Analyst ABI Research predicts standalone virtual reality applications to be the main driver of substantial growth as the market strikes right balance between price, performance and ease of setup

Once seen as a technology waiting for an application, virtual reality (VR) has grown in importance in commercial sectors thanks to the availability of 5G networks enabling high-end mobile video.

This commercial use is growing the VR market at a 45.7% compound annual growth rate (CAGR) from 2019 to 2024, finds a study from ABI Research.

If realised, this would mean that the VR market would surpass $24.5bn in revenues by 2024, according to ABI’s Virtual reality market data: devices, verticals and value chain report.

The report suggests that standalone VR will be the main driver of this growth, expected to account for over 70% of shipments by 2024, as it finds the optimal balance between price, performance and ease of setup.

Drilling down into what technologies were driving the market, ABI found that the successful launch of Oculus Quest head-mounted display (HMD) in 2019 highlighted the capability of six degrees of freedom (6DoF) standalone VR solutions to replicate more immersive experiences of tethered systems while remaining portable. This, said ABI, was a key attribute for the commercial and enterprise markets where applications such as training are gaining traction and acceptance.

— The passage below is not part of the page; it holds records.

theorem witness_VectorInteger :
    (∃ r, r ∈ laneRows) ∧ (∃ r, r ∈ lane1Rows) ∧ (∃ r, r ∈ laneXRows) ∧ (∀ r ∈ laneRows, ∀ f ∈ [0#4, 7#4], (r.1 0 0 8 16 24 f).wf) ∧
    (∀ r ∈ lane1Rows, (r.1 0 1 8 16 6).wf) ∧ (Instr.vid 0 0 8 6).wf ∧ (∀ r ∈ laneXRows, (r.1 0 0 8 16 3 1 6).wf) ∧
    (Instr.vbcast 0 0 8 3 1 6).wf ∧
    (∀ t ∈ [0#1, 1#1], epReady (laneWord t (vreg 8 32) [vreg 16 32, vreg 24 32]) (strip 2) = true) ∧
    epReady (laneWord 0 (vreg 8 4) [vreg 16 4, vreg 24 4]) (noLoop 0) = true ∧
    epReady (laneWord 1 (vreg 8 32) [vreg 16 32]) (strip 2) = true ∧ epReady (laneWord 0 (vreg 8 32) []) (strip 2) = true ∧
    entryMissing (strip 2) 3 = true :=
  ⟨⟨_, List.mem_cons_self⟩, ⟨_, List.mem_cons_self⟩, ⟨_, List.mem_cons_self⟩, by decide⟩
theorem witness_scalar_operand :
    (∃ u, ScalarOperand 3 1 7 ((strip 2).wq 3 [ready]) u) ∧ ScalarOperand 3 0 ((strip 2).rx 3) (strip 2) (strip 2) :=
  ⟨⟨_, [], by decide, rfl⟩, rfl, rfl⟩
theorem witness_VectorMultiplyAdd :
    (∀ f ∈ [0#4, 7#4], (Instr.vmacc 0 0 8 16 24 f).wf) ∧ (Instr.vwmacc 0 0 8 16 24 4).wf ∧ (Instr.vxVmacc 0 0 8 16 3 0 6).wf ∧
    (Instr.vxVwmacc 0 0 8 16 3 1 4).wf ∧ epReady (laneWord 0 (vreg 8 32) [vreg 16 32, vreg 24 32, vreg 8 32]) (strip 2) = true ∧
    epReady (laneWord 0 (vreg 8 32) [vreg 16 16, vreg 24 16, vreg 8 32]) (strip 2) = true ∧
    epReady (laneWord 0 (vreg 8 32) [vreg 16 32, vreg 8 32]) (strip 2) = true ∧
    epReady (laneWord 0 (vreg 8 32) [vreg 16 16, vreg 8 32]) (strip 2) = true := by decide
theorem witness_VectorFloat :
    (∃ r, r ∈ floatRows) ∧ (∃ r, r ∈ floatXRows) ∧ (∀ r ∈ floatRows, ∀ f ∈ [13#4, 15#4], (r.1 0 0 8 16 24 f).wf) ∧
    (Instr.vfabs 0 0 8 16 15).wf ∧ (Instr.vfmacc 0 0 8 16 24 15).wf ∧ (Instr.vfwmacc 0 0 8 16 24 13).wf ∧
    (∀ r ∈ floatXRows, (r.1 0 0 8 16 3 1 15).wf) ∧ (Instr.vxVfmacc 0 0 8 16 3 0 15).wf ∧
    epReady (laneWord 0 (vreg 8 32) [vreg 16 32, vreg 24 32]) (strip 2) = true ∧ epReady (laneWord 0 (vreg 8 32) [vreg 16 32]) (strip 2) = true ∧
    epReady (laneWord 0 (vreg 8 32) [vreg 16 32, vreg 24 32, vreg 8 32]) (strip 2) = true ∧
    epReady (laneWord 0 (vreg 8 32) [vreg 16 16, vreg 24 16, vreg 8 32]) (strip 2) = true ∧
    epReady (laneWord 0 (vreg 8 32) [vreg 16 32, vreg 8 32]) (strip 2) = true :=
  ⟨⟨_, List.mem_cons_self⟩, ⟨_, List.mem_cons_self⟩, by decide⟩

/-- 1.0 and 2.0 in each format, with an exact sum, difference, product and quotient that are not zero. -/
theorem witness_FloatArithmetic :
    (1 : Nat) ≠ 0 ∧ (∃ f, f ∈ laneFloats) ∧
    (∀ p ∈ [(fmtF16, 0x3C00, 0x4000), (fmtBf16, 0x3F80, 0x4000), (fmtF32, 0x3F800000, 0x40000000)],
      finite (p.1.decode p.2.1) = true ∧ finite (p.1.decode p.2.2) = true ∧
      let x := ratOf (p.1.decode p.2.1)
      let y := ratOf (p.1.decode p.2.2)
      x + y ≠ 0 ∧ x - y ≠ 0 ∧ x * y ≠ 0 ∧ x ≠ 0 ∧ y ≠ 0 ∧ x * y + y ≠ 0 ∧ x - x * y ≠ 0) ∧
    (let v := ratOf (fmtF16.decode 0x3C00) * ratOf (fmtF16.decode 0x4000) + ratOf (fmtF32.decode 0x3F800000)
     finite (fmtF32.decode 0x3F800000) = true ∧ v ≠ 0) :=
  ⟨by decide, ⟨_, List.mem_cons_self⟩, by decide +kernel, by decide +kernel⟩
theorem witness_FloatSpecialCases :
    (∃ f, f ∈ laneFloats) ∧ fmtF32.decode 0x7FC00000 = .nan ∧ fmtF32.decode 0x7F800000 = .inf false ∧ fmtF32.decode 0xFF800000 = .inf true ∧
    fmtF32.decode 0x3F800000 ≠ .nan ∧ (∃ m e, fmtF32.decode 0x3F800000 = .fin false m e) ∧ (∃ e, fmtF32.decode 0x80000000 = .fin true 0 e) ∧
    finite (fmtF32.decode 0x3F800000) = true ∧ finite (fmtF32.decode 0x40000000) = true ∧
    ratOf (fmtF32.decode 0x3F800000) < ratOf (fmtF32.decode 0x40000000) := by
  refine ⟨⟨_, List.mem_cons_self⟩, ?_, ?_, ?_, ?_, ⟨_, _, rfl⟩, ⟨_, rfl⟩, ?_, ?_, ?_⟩ <;> decide +kernel
/-- Zero sums and products of every sign, 0 divided by 1, infinities against zeros in a product, and −0 beside +0. -/
theorem witness_FloatSpecialCases_exact :
    let z (b : Nat) := valueOf fmtF32 b
    (∀ b ∈ [0, 0x80000000, 0x3F800000, 0xBF800000], finite (fmtF32.decode b) = true) ∧
    z 0x3F800000 + z 0xBF800000 = 0 ∧ z 0x80000000 + z 0x80000000 = 0 ∧ z 0x3F800000 - z 0x3F800000 = 0 ∧ z 0x80000000 - z 0 = 0 ∧
    z 0x80000000 * z 0x3F800000 = 0 ∧ z 0 = 0 ∧ z 0x3F800000 ≠ 0 ∧ minus fmtF32 0x80000000 = true ∧ minus fmtF32 0 = false ∧
    -(z 0x3F800000 * z 0x3F800000) + z 0x3F800000 = 0 ∧ z 0x3F800000 * z 0x3F800000 + z 0xBF800000 = 0 ∧
    (∃ p, fmtF32.decode 0x7F800000 = .inf p) ∧ (∃ p e, fmtF32.decode 0 = .fin p 0 e) ∧ ¬(∃ p e, fmtF32.decode 0x3F800000 = .fin p 0 e) ∧
    orderOf (fmtF32.decode 0xFF800000) < orderOf (fmtF32.decode 0) := by
  have one : fmtF32.decode 0x3F800000 = .fin false (2 ^ 23) (-23) := by decide +kernel
  refine ⟨?_, ?_, ?_, ?_, ?_, ?_, ?_, ?_, ?_, ?_, ?_, ?_, ⟨_, rfl⟩, ⟨_, _, rfl⟩, fun ⟨p, e, h⟩ => by rw [one] at h; simp at h, ?_⟩ <;> decide +kernel
theorem witness_CompareWords :
    (∃ r, r ∈ compareRows) ∧ (∃ r, r ∈ predRows) ∧ (∀ r ∈ compareRows, (r.1 0 7 8 16 6).wf ∧ (r.1 0 7 8 16 15).wf) ∧
    fmtInt 6 = true ∧ fmtFloat 15 = true ∧ (∀ r ∈ predRows, (r.1 0 7 1 2).wf) ∧
    epReady (predicateWord [vreg 8 32, vreg 16 32]) (strip 2) = true ∧ epReady (predicateWord []) (strip 2) = true :=
  ⟨⟨_, List.mem_cons_self⟩, ⟨_, List.mem_cons_self⟩, by decide⟩

/-- Values inside and outside a destination's range, at its ends, and beyond a float format's. -/
theorem witness_ConversionRounding :
    plainFmt 6 = .int 32 true ∧ plainFmt 13 = .flt fmtF16 ∧ plainFmt 15 = .flt fmtF32 ∧ 0x7F7FFFFF < 2 ^ fmtF32.bits ∧
    finite (fmtF32.decode 0x7F7FFFFF) = true ∧ intBottom 6 ≤ 2 ^ 31 - 1 ∧ 2 ^ 31 - 1 ≤ intTop 6 ∧ ¬ 2 ^ 31 ≤ intTop 6 ∧
    overflowBound fmtF16 < absRat (ratOf (.fin false 1 17)) ∧ 11 ≤ (13#4).toNat := by decide +kernel

/-- In e5m2 and e2m1: a value between two patterns, one of them the least normal; the largest finite value; one beyond it and below one unit
more, one at that unit and one past it. -/
theorem witness_ConversionRounding_float :
    plainFmt 12 = .flt fmtE5m2 ∧ plainFmt 8 = .flt fmtE2m1 ∧ (12#4).toNat < 16 ∧ 11 ≤ (12#4).toNat ∧ fmtE5m2.top = .special ∧ fmtE2m1.top = .normal ∧
    (∀ f ∈ [fmtE5m2, fmtE2m1], ∀ l ∈ [0, 2 ^ f.mb - 1, 2 ^ f.mb], l + 1 < f.sign ∧ finite (f.decode (l + 1)) = true ∧
      let x := (valueOf f l + valueOf f (l + 1)) / 2
      valueOf f l ≤ x ∧ x < valueOf f (l + 1)) ∧
    (∀ p ∈ [(fmtE5m2, 0x7B), (fmtE2m1, 7)], p.2 < p.1.sign ∧ finite (p.1.decode p.2) = true ∧
      (∀ b ∈ List.range p.1.sign, finite (p.1.decode b) = true → b ≤ p.2) ∧
      let L := valueOf p.1 p.2
      let next := L + (L - valueOf p.1 (p.2 - 1))
      L < (L + next) / 2 ∧ (L + next) / 2 < next ∧ next < 2 * next) ∧
    absRat (ratOf (.fin true 15 12)) = 61440 ∧ valueOf fmtE5m2 0x7B < 61440 := by decide +kernel

/-- One element that converts, and one that traps. -/
theorem witness_VectorConvert :
    (Instr.vcvt 0 0 8 16 6 15 3 0).wf ∧ epReady (laneWord 0 (vreg 8 32) [vreg 16 32]) (strip 1) = true ∧
    (∀ e, acts (strip 1) e = true → (plainFmt 6).round 0 3 (randomBits (strip 1) 0 e)
      ((plainFmt 15).decode (readElem (strip 1) (vreg 16 32) e)) ≠ none) ∧
    (let s := holding 16 0x7FC00000 (strip 1)
     epReady (laneWord 0 (vreg 8 32) [vreg 16 32]) s = true ∧ acts s 0 = true ∧
     (plainFmt 6).round 0 3 (randomBits s 0 0) ((plainFmt 15).decode (readElem s (vreg 16 32) 0)) = none) ∧
    (Instr.vcvtBlock 0 0 8 16 15 3 0 0).wf ∧ (Instr.vcvtBlock 0 0 8 16 3 15 0 0).wf ∧ fmtFloat 15 = true ∧ fmtFloat 3 = false := by
  refine ⟨by decide, by decide, ?_, by decide +kernel⟩
  intro e h
  obtain rfl : e = 0 := by have := acts_lt h; have : vlNow (strip 1) = 1 := by decide
                           omega
  decide +kernel

/-- Scales that are as many as the word needs, and that are not: VFMT's block field names mxf8a, and its scale count is 0 or 9. -/
theorem witness_VectorConvert_block :
    let word : EpWord := { laneWord 0 (vreg 8 32) [vreg 16 8] with bad := field (noLoop 0x4000).c.sys.vfmt 12 4 != 4 }
    let back : EpWord := { laneWord 0 (vreg 8 8) [vreg 16 32] with bad := field (noLoop 0x4000).c.sys.vfmt 12 4 != 4 }
    let short := noLoop 0x904000
    epReady word (noLoop 0x4000) = true ∧ epReady back (noLoop 0x4000) = true ∧
    suppliedCount (noLoop 0x4000) (blocksFor 3 (vlNow (noLoop 0x4000))) = blocksFor 3 (vlNow (noLoop 0x4000)) ∧
    epReady word short = true ∧ suppliedCount short (blocksFor 3 (vlNow short)) ≠ blocksFor 3 (vlNow short) := by decide

/-- A loop over elements ends as it is claimed to. -/
theorem loop_ends {α : Type} {x : α × State × Option Stop} {o : Option Stop} (h : x.2.2 = o) : ∃ g u, x = (g, u, o) :=
  ⟨x.1, x.2.1, by subst h; rfl⟩

/-- The loop has stopped at an element with a trap of a cause. -/
def stopsWith (e : Nat) (c : BitVec 8) : Option Stop → Bool
  | some (.trap e' r) => e' == e && r.cause == c
  | _ => false
theorem loop_traps {α : Type} {x : α × State × Option Stop} {e : Nat} {c : BitVec 8} (h : stopsWith e c x.2.2 = true) :
    ∃ g u r, x = (g, u, some (.trap e r)) ∧ r.cause = c := by
  obtain ⟨g, u, o⟩ := x
  unfold stopsWith at h
  split at h
  · simp only [Bool.and_eq_true, beq_iff_eq] at h
    obtain ⟨rfl, rfl⟩ := h
    exact ⟨g, u, _, by simp_all, rfl⟩
  · exact absurd h (by decide)

/-! What stops a vector word before its effect. -/

/-- The word of VADD v8, v16, v24 under the 32-bit format. -/
def addWord : EpWord := laneWord 0 (vreg 8 32) [vreg 16 32, vreg 24 32]
/-- A convoy that is open with some words, so many of which are of class arith. -/
def convoyOf (total arith : Nat) (s : State) : State :=
  { s with c := { s.c with convoy := { Convoy.fresh with opened := true, total := total, arith := arith } } }
/-- A transient window over a register, whose word stood at 0x3000, with so many results after it. -/
def windowed (r results : Nat) (s : State) : State :=
  { s with c := { s.c with windows := [{ regs := [(r, 0, .uniform)], addr := 0x3000, results := results, consumed := false }] } }
/-- With a hold on a register. -/
def holdOn (r : Nat) (s : State) : State := { s with c := { s.c with hold := upd s.c.hold r 1 } }

/-- Misaligned registers; a full convoy; a convoy with two arithmetic words; a result read too late; one lost as v8 is written again, and
one lost as a third result comes; and a register that is held. -/
theorem witness_WordStops :
    operandsOk (vlmaxNow (formatted 0 1)) (laneWord 0 (vreg 9 32) []) = false ∧ addWord.bad = false ∧
    operandsOk (vlmaxNow (strip 2)) addWord = true ∧ payloadOk (strip 2) addWord = true ∧ (strip 2).ir.getLsbD 31 = false ∧
    (∀ n ∈ [(8, 0), (7, 2), (7, 1)], ConvoyOk (convoyOf n.1 n.2 (strip 2)).c.convoy ∧ (convoyOf n.1 n.2 (strip 2)).c.convoy.opened = true ∧
      (convoyOf n.1 n.2 (strip 2)).c.convoy.total = n.1 ∧ (convoyOf n.1 n.2 (strip 2)).c.convoy.arith = n.2) ∧
    (∃ v, (windowed 16 3 (strip 2)).c.windows = [] ++ v :: [] ∧ 3 ≤ v.results ∧ ∃ r ∈ v.regs, r.1 ∈ addWord.readRegs (vlmaxNow (strip 2))) ∧
    (∃ v, (windowed 8 0 (strip 2)).c.windows = [] ++ v :: [] ∧ v.consumed = false ∧ v.results < 3 ∧
      (¬∃ r ∈ v.regs, r.1 ∈ addWord.readRegs (vlmaxNow (strip 2))) ∧ ∃ r ∈ v.regs, r.1 ∈ writeRegs (windowed 8 0 (strip 2)) addWord) ∧
    (∃ v, (windowed 3 2 (strip 2)).c.windows = [] ++ v :: [] ∧ v.consumed = false ∧ v.results = 2 ∧ addWord.dst.isSome = true ∧
      ¬∃ r ∈ v.regs, r.1 ∈ addWord.readRegs (vlmaxNow (strip 2))) ∧
    (strip 2).c.windows = [] ∧ (∃ n ∈ addWord.readRegs (vlmaxNow (strip 2)) ++ writeRegs (holdOn 24 (strip 2)) addWord,
      nth (holdOn 24 (strip 2)).c.hold n 0 ≠ 0) := by
  unfold ConvoyOk
  refine ⟨?_, ?_, ?_, ?_, ?_, ?_, ⟨_, rfl, ?_⟩, ⟨_, rfl, ?_⟩, ⟨_, rfl, ?_⟩, ?_, ⟨24, ?_⟩⟩ <;> decide +kernel

/-- A first element, and then one past the limit of a1. -/
def trimmed : State := (strip 2).wa 1 { everywhere 0x8000 with limit := 0x8004 }
/-- Three dimensions of 2 elements each, for a sweep. -/
def swept : State := { strip 8 with c := { (strip 8).c with d := Vector.replicate 6 { len := 2, stride := 4 } } }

Assessing the potential segments in terms of their value, ABI calculated that by revenue, the commercial and enterprise markets are expected to eclipse the consumer segment by 2021, with healthcare; retail; architecture, engineering and construction (AEC); education; and location-based VR seeing early traction and expected to continue pushing this market forward.

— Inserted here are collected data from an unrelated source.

-- ==== Sys2Proof/Machine/Core.lean ====
section
/-! DEFINITION. The machine as the host sees it. -/

def Sys2Proof.core : Host.Core :=
  { State := Sys2Proof.Machine.State
    Fault := Sys2Proof.Machine.Fault
    Refusal := Sys2Proof.Machine.Refusal
    step := Sys2Proof.Machine.step
    reset := Sys2Proof.Machine.State.reset }
end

The analyst believes that while VR has yet to live up to its early expectations, there was positive momentum and strong activity beyond the mainstream’s vision, said ABI research principal analyst Michael Inouye.

“VR had a less than stellar start, and while it’s still a long-time horizon, some of the building blocks have solidified, affording VR the time it needs to reach its potential across verticals,” he said.

“Training and 3D visualisation are the most common use cases, but other applications like virtual meetings and productivity will become increasingly common as hardware and platforms improve and evolve.

“Overall, 2019 was a mixed bag for VR, but the good [parts] were solid steps forward. Some highs from new products like Oculus Quest and Rift S, HTC Vive Cosmos, Valve Index, and Varjo’s impressive enterprise HMDs, came along with some new lows, like Google ending development of Daydream and open-sourcing Cardboard, which leaves this segment in a bleak situation. But HMD viewers could, in time, help bring this segment back from the brink.”

ABI called standalone VR a standout technology that is shaping up well, addressing many of the early issues and meeting early expectations. This bodes well for both the consumer and enterprise markets, it added, with take up certain to come as 5G networks proliferate in the major markets worldwide.

At the end of 2019, BT demonstrated two potentially hugely lucrative use cases in 5G-enabled VR in engineering and planning at Belfast Harbour and in healthcare with the Universities of Birmingham.